背を丸め、こちらの顔色を窺う風にしてくる龍麻に、きょとんと首を傾げつつも京一は、ふざけた調子で己の胸をパンと叩いた。

「じゃあ……。…………九月の初めの頃にね──

──……おい。何が訊きたいのか知らねえが、お前、一月も訊こうかどうしようか考えてたのか?」

「……うん。…………九月に、初めて龍山さんの所に行ったあの辺りから、京一、木刀じゃなくって日本刀持つようになったよね。二学期が始まったばっかりの頃、一緒に旧校舎潜った時に京一が持ってたのは、それまで通り木刀だったのに、醍醐の事件の時……岩角と、中央公園で戦った時にはもう、京一は刀だったよね」

「……あ? そんなことか? ……ああ、それがどうした?」

「何で? どうして? それまではそれこそ、クトゥルフ神話とかに出て来るような邪神相手でも、木刀と、氣の技だけで京一は戦って来たのに。何で、あの頃になって急に?」

「ひーちゃん、それは……。……それは、ほら。雪・雛姉妹や龍山のジジイに小難しい話聞かされたりしてよ、鬼道衆と九角天童が俺達の敵だー、ってのがはっきりしたし、親玉の影が見えて来たんだから、俺達のしてきたことも、そろそろ大詰めってのがお約束かなー、とか思って、だったらやっぱ、木刀よりも日本刀の方が、戦闘力っつーのが上がっていいだろう、って思ってさ」

「……最初はね。最初の内は、俺もそうかなって思った。岩角達と戦うんで、京一が日本刀取り出したの見て、あれ? とは思ったけど、あの時はそんなこと暢気に訊いてる処の騒ぎじゃなかったし、醍醐が戻って来たら、一先ずは一件落着っぽくなったから、あんまり気にしなかったんだけど」

何でも訊いて来いと、胸まで叩いてみせた京一に、思い切ったように龍麻は言い出し、尋ねられたことへ、完璧に何時も通りの笑みを湛えたまま京一は応えて……、が、龍麻はそれでは納得しなかった。

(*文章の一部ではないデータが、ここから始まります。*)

/-! ### `increment`, which changes the counter only -/

@[simp] theorem increment_seq (s : State) : (increment s).seq = s.seq := by
  unfold increment; split <;> rfl
@[simp] theorem increment_flags (s : State) : (increment s).flags = s.flags := by
  unfold increment; split <;> rfl
@[simp] theorem increment_dir (s : State) : (increment s).dir = s.dir := by
  unfold increment; split <;> rfl
@[simp] theorem increment_ctrl (s : State) : (increment s).ctrl = s.ctrl := by
  unfold increment; split <;> rfl
@[simp] theorem increment_cfg (s : State) : (increment s).cfg = s.cfg := by
  unfold increment; split <;> rfl
@[simp] theorem increment_opd (s : State) : (increment s).opd = s.opd := by
  unfold increment; split <;> rfl
@[simp] theorem increment_stall (s : State) : (increment s).stall = s.stall := by
  unfold increment; split <;> rfl
@[simp] theorem increment_slew (s : State) : (increment s).slew = s.slew := by
  unfold increment; split <;> rfl
@[simp] theorem increment_move (s : State) : (increment s).move = s.move := by
  unfold increment; split <;> rfl
@[simp] theorem increment_moveRun (s : State) : (increment s).moveRun = s.moveRun := by
  unfold increment; split <;> rfl
@[simp] theorem increment_hold (s : State) : (increment s).hold = s.hold := by
  unfold increment; split <;> rfl
@[simp] theorem increment_holdRun (s : State) : (increment s).holdRun = s.holdRun := by
  unfold increment; split <;> rfl
@[simp] theorem increment_hidden (s : State) : (increment s).hidden = s.hidden := by
  unfold increment; split <;> rfl
@[simp] theorem increment_pins (s : State) : (increment s).pins = s.pins := by
  unfold increment; split <;> rfl
@[simp] theorem increment_busRdata (s : State) : (increment s).busRdata = s.busRdata := by
  unfold increment; split <;> rfl
@[simp] theorem increment_script (s : State) : (increment s).script = s.script := by
  unfold increment; split <;> rfl
@[simp] theorem increment_freeCount (s : State) : (increment s).freeCount = s.freeCount := by
  unfold increment; split <;> rfl
@[simp] theorem increment_pulse (s : State) :
    (increment s).pulse = if s.ctrl.fgEn then { s.pulse with pcnt := satInc s.pulse.pcnt } else s.pulse := by
  unfold increment; split <;> rfl


end Sys2Proof.Machine
end

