/-! ### One update -/

/-- An update writes the speed, the time, the mark that it happened and the duty, and nothing else (R163, R166). -/
theorem update_eq (now : Stamp) (s : State) :
    update now s = { s with
      slew := { s.slew with
        slCurrent := (slewAdvance now s.slew).slCurrent
        slLast := now
        slInit := true
        duty := dutyOf (slewAdvance now s.slew).slCurrent s.cfg.pwmPeriod } } := by
  unfold update
  cases hinit : s.slew.slInit with
  | false => rw [slewAdvance_of_not_init now s.slew hinit]
  | true => rw [slewAdvance_of_init now s.slew hinit, ← hinit]

section
variable {s : State} (now : Stamp)

/-- The first update after reset leaves the speed alone (R164). -/
theorem update_slCurrent_of_not_init (hinit : s.slew.slInit = false) :
    (update now s).slew.slCurrent = s.slew.slCurrent := by
  rw [update_eq, slewAdvance_of_not_init now s.slew hinit]

/-- Every later update makes one slew step over the time elapsed (R163). -/
theorem update_slCurrent_of_init (hinit : s.slew.slInit = true) :
    (update now s).slew.slCurrent.toNat =
      slewStep s.slew.slCurrent.toNat s.slew.slTarget.toNat s.slew.slRate.toNat (dt64 now s.slew.slLast) :=
  slewAdvance_slCurrent_toNat now s.slew hinit

end

/-- Settles O19: the update is `update_eq`, and its speed is unchanged the first time and the slew step later. -/
theorem updateStepsTowardTheTarget : Obligations.UpdateStepsTowardTheTarget := by
  unfold Obligations.UpdateStepsTowardTheTarget
  intro s now hcur htgt
  have hrange : (update now s).slew.slCurrent.toNat ≤ 100000000 := slewAdvance_slCurrent_le now s.slew _ hcur htgt
  refine ⟨_, _, dutyOf_toNat _ s.cfg.pwmPeriod hrange, update_eq now s, update_slCurrent_of_not_init now, fun hinit => ?_⟩
  rw [update_slCurrent_of_init now hinit]
  exact slewStep_eq_min_max _ _ _ _

/-- Settles O20: the first update changes no speed, and a later one moves it by a slew step, which has the three bounds. -/
theorem updateIsRateLimited : Obligations.UpdateIsRateLimited := by
  unfold Obligations.UpdateIsRateLimited
  intro s now hcur htgt
  refine ⟨slewAdvance_slCurrent_le now s.slew _ hcur htgt, ?_⟩
  cases hinit : s.slew.slInit with
  | false =>
    rw [update_slCurrent_of_not_init now hinit]
    omega
  | true =>
    rw [update_slCurrent_of_init now hinit]
    exact ⟨min_le_slewStep _ _ _ _, slewStep_le_max _ _ _ _, slewStep_change_le _ _ _ _⟩

/-- Settles O22: the speed after the update is a slew step, which ends on the target exactly when it covers the gap. -/
theorem rampEndsWhenTimeCoversTheGap : Obligations.RampEndsWhenTimeCoversTheGap := by
  unfold Obligations.RampEndsWhenTimeCoversTheGap
  intro s now hinit
  rw [← BitVec.toNat_inj, update_slCurrent_of_init now hinit]
  exact slewStep_eq_target_iff _ _ _ _
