-- ==== Sys2Proof/Machine/Cycle.lean ====
section
/-! DEFINITION. The host's four operations (10_state.md R50 to R55): the cycle with its fetch (40_cycle.md R120 to
R125), the timer tick (60_exceptions.md R270), reading the state (R53) and construction from an image
(70_reset_and_hazards.md R290 to R293); and what comes next. -/

namespace Sys2Proof.Machine

/-! ## CYCLE -/

/-- The instruction word at pc, if pc and pc + 1 are memory indices; big-endian, whatever the alignment and the bounds
policy (R64, R69, R121). -/
def State.fetchWord (s : State) : Option Word :=
  if s.pc.toNat + 1 < s.cfg.memSize then
    some (wordOfBytes (s.readByte s.pc.toNat) (s.readByte (s.pc.toNat + 1)))
  else none

/-- The state a handler starts from: pc advanced by 2, the cycle's inputs latched, the result Ok unless the handler
raises (R120, R122). -/
def State.enter (s : State) (keys : Word) (rand : Byte) : State :=
  { s with pc := s.pc + 2, KEYS := keys, rand := rand, result := some .ok }

/-- `CYCLE(keys, rand)` (R51, R120), with the checks in the order of R258. -/
def State.cycle (keys : Word) (rand : Byte) (s : State) : Host.Outcome State Fault Refusal :=
  match s.halted with
  | some k => .next { s with result := some (.halted k) }
  | none =>
    match s.fetchWord with
    | none => s.raise .fetchOutOfBounds (.fetchOutOfBounds s.pc)
    | some w =>
      match decode s.cfg.strictDecode w with
      | .error _ => .next { s with pc := s.pc + 2, result := some (.decodeError w s.pc) }
      | .ok i => exec i (s.enter keys rand)

/-- The numeric code of a result (R250). -/
def CycleResult.code : CycleResult → Nat
  | .ok => 0
  | .decodeError _ _ => 1
  | .fetchOutOfBounds _ => 2
  | .stackOverflow _ _ => 3
  | .stackUnderflow _ _ => 4
  | .memoryOutOfRange _ _ _ => 5
  | .halted _ => 6

/-! ## TICK -/

/-- One timer's decrement: a timer at 0 stays at 0 (R270). -/
def timerTick (t : Byte) : Byte := if 0 < t.toNat then t - 1 else t

/-- `TICK()` (R270). -/
def State.tick (s : State) : State := { s with DT := timerTick s.DT, ST := timerTick s.ST }

/-- One timer after `n` decrements: it counts down to 0 and stays there (R270). -/
def timerTicks (n : Nat) (t : Byte) : Byte := if 0 < t.toNat then BitVec.ofNat 8 (t.toNat - n) else t

/-- `n` ticks, one after another (R270). -/
def State.ticks (n : Nat) (s : State) : State := { s with DT := timerTicks n s.DT, ST := timerTicks n s.ST }

/-! ## READ -/

/-- What `READ()` lets the host see: the display rows and, for the model's observation, the whole architectural state,
memory written out in full (R53). -/
structure Observation where
  V : Vector Byte 16
  I : Word
  pc : Word
  SP : Nat
  STACK : List Word
  DT : Byte
  ST : Byte
  M : List Byte
  DISP : Vector Row 32
  halted : Option ErrorKind
deriving DecidableEq, Repr

/-- `READ()`; it changes no state (R53). -/
def State.observe (s : State) : Observation where
  V := s.V
  I := s.I
  pc := s.pc
  SP := s.SP
  STACK := s.STACK
  DT := s.DT
  ST := s.ST
  M := (List.range s.cfg.memSize).map s.readByte
  DISP := s.DISP
  halted := s.halted

/-! ## RESET -/

/-- The bytes of an image with the addresses they are loaded at (R291). -/
def imageCells : Nat → List Byte → List Host.Cell
  | _, [] => []
  | a, b :: rest => (a, b) :: imageCells (a + 1) rest

/-- The result of `RESET` (R54). -/
inductive LoadResult where
  | loadOk (s : State)
  | loadError
deriving DecidableEq, Repr

/-- The constructed machine before its program is copied in (R290, R292). -/
def State.blank (cfg : Config) : State :=
  { State.reset with cfg := cfg, pc := cfg.entryPc, STACK := List.replicate cfg.stackDepth 0 }

/-- `RESET(image)` under the parameters of the machine: `LoadError` for an image longer than memory from `PROG_START`
on, else the image copied in verbatim (R54, R257, R291). -/
def construct (cfg : Config) (image : List Byte) : LoadResult :=
  if image.length + progStart ≤ cfg.memSize then
    .loadOk ((State.blank cfg).writeBytes (imageCells progStart image))
  else .loadError

/-! ## What comes next -/

/-- One operation of the host (R50). `RESET` of a live machine discards all its state (R293) and keeps only what is the
host's: the operations still to come and the count of free draws. After `LoadError` there is no machine (I21). -/
def State.hostOp (op : HostOp) (s : State) : Host.Outcome State Fault Refusal :=
  match op with
  | .cycle keys rand => s.cycle keys rand
  | .tick => .next s.tick
  | .read => .next s
  | .reset image =>
    match construct s.cfg image with
    | .loadOk t => .next { t with draws := s.draws, pending := s.pending }
    | .loadError => .fault (.loadError image.length)

/-- What comes next: the first pending operation, or else a free number of ticks and then a cycle on a fresh free keypad
value and a fresh free random byte, so that every interleaving of CYCLE and TICK is admitted (R271, R34, R13; assumption
log 2 and 3). -/
def State.nextOp (s : State) : Host.Outcome State Fault Refusal :=
  match s.pending with
  | [] => ({ s with draws := s.draws + 1 }.ticks (Config.freeTicks s.draws)).cycle (Config.freeKeys s.draws)
      (Config.freeRand s.draws)
  | op :: rest => { s with pending := rest }.hostOp op

/-- Whether an operation is a cycle. -/
def HostOp.isCycle : HostOp → Bool
  | .cycle _ _ => true
  | .tick => false
  | .read => false
  | .reset _ => false

/-- The state with word `w` in the two bytes the next fetch reads, no error latched, and no operation pending before the
next cycle. -/
def State.placeWord (s : State) (w : Word) : State :=
  { s.writeBytes [(s.pc.toNat, highByte w), (s.pc.toNat + 1, lowByte w)] with
    halted := none
    pending := s.pending.dropWhile fun op => !op.isCycle }

end Sys2Proof.Machine
end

「……何だよ、ひーちゃん。そうじゃない、とか思ったのか? 俺が、そんなに物事深く考える訳ねえじゃんか」

「………………嘘だね。絶対、嘘だよ。……やっぱりおかしい、って思ったのは、等々力不動で天童と戦った時なんだ。京一、天童にトドメ刺そうとした俺を止めて、自分でやったから。……京一だけは、莎草と俺との間にあったこと知ってるから、もしかしたらそれ気遣って、俺に手を出させなかったのかな、とかも思ったんだけど、天童達を倒して、やっと全部終わったねってなった筈なのに、修学旅行先にまで京一が担いで来たのは刀で、だったら、天童の時のことは、莎草とのこと知ってるってだけじゃ説明が付かないのかもって、俺考え始めちゃってさ。……今日は今日で、一人で天童とやり合って、挙げ句、あんなこと言うし……。…………ねえ、京一。本当のこと教えてくれよ」

「あのなあ、ひーちゃん。自分で言うのも切ないが、俺ははっきり言って馬鹿だぞ? 俺は──

──京一は! ……京一は直ぐそうやって、自分は馬鹿なんだって振りして、俺の前でも何でも誤摩化すっ! 俺は『馬鹿』だなんて、それだって、嘘だ。俺、知ってるんだからなっ。……そりゃ、京一は馬鹿かも知れないよ。学校の成績は最悪だし、二言目にはオネーチャンだし、一寸入り組んだ話が出れば居眠りしちゃうよっ。……でも、京一の本性はそうじゃないって、俺は思ってる。……お前みたいな天邪鬼が、そんなに簡単に、人前で本性見せる訳ないじゃん……」

頭から、自分の説明を嘘と決めつけている彼を、何とか判らせようと、京一は言葉を重ねたが、龍麻はとうとう怒鳴り出して、泣きそうな、辛そうな顔になり。

「……京一は俺のこと、親友だとか、相棒だとか言ってくれるから……、これは、俺の自惚れかも知れない。自意識過剰って奴なのかもだし、京一は誰にでも優しいから、勘違いだったら、猛烈恥ずかしいんだけど。…………京一。もしかして、全部、俺の所為……? 俺の為……? 木刀を刀に持ち替えたのも、トドメ刺す役を買って出るのも、戦いが終わってから今日までも、ずっと刀を持ち続けたのも、全部…………」

もしも、そうだと言うならどうしよう……と、彼は、深く俯いた。